Previously on this blog we have discussed certain estate planning tools that can be utilized to address issues that are less often thought of during the estate planning process. While most people are familiar with wills and trusts and will use one or a combination of both of these to dictate how their estate will be distributed upon their death, these are not the only documents that are important when creating an estate plan. We have previously looked at the healthcare power of attorney, which names an individual to make healthcare decisions in the event of incapacitation. This week we briefly want to touch on the living will.
The purpose of the living will is to allow an individual to dictate the types of medical treatment, including life-saving care, which he or she would like to receive in the event of incapacitation. Therefore, this legal vehicle is similar to a power of attorney, but it ultimately leaves the decision-making power with the individual who creates the document and who may later become incapacitated.
However, a third-party can be named in this will, thereby shifting the decision-making process to him or her in the event of incapacitation. Some may find this route beneficial, as there may be disagreements about the language in a living will that jeopardizes critical treatment. If a third party is named in a living will, though, then he or she can advocate for what he or she believes is best for the incapacitated individual.
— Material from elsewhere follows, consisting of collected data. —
-- ==== Sys2Proof/Machine/Step.lean ====
section
/-! DEFINITION. One step, and where the host places the next instruction. -/

namespace Sys2Proof.Machine

/-- One step of the machine (`stepOnce`, Machine/Fetch.lean). -/
def step (s : State) : Host.Outcome State Fault Refusal := stepOnce s

/-- `s` with the opcode table's bits `w` as the next call of the host. A host command also needs an attached device
(notes/assumptions/4.md). -/
def State.withFetchWord (s : State) (nbits w : Nat) : State :=
  placeCode (codeOfTableWord s.cfg.hostCodes nbits w) s

end Sys2Proof.Machine
end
Deciding whether to create a living will can be a challenging endeavor. Of course, it requires contemplation of one’s own declining health and death, but for many it is also a financial consideration. A lot of people don’t want to see their estates depleted by expensive medical care, so they may opt to limit the care they will receive once incapacitated with the hopes that it will better financially provide for their loved ones. With so much to consider, it is often best to thoroughly discuss these matters with loved ones and an estate planning legal professional.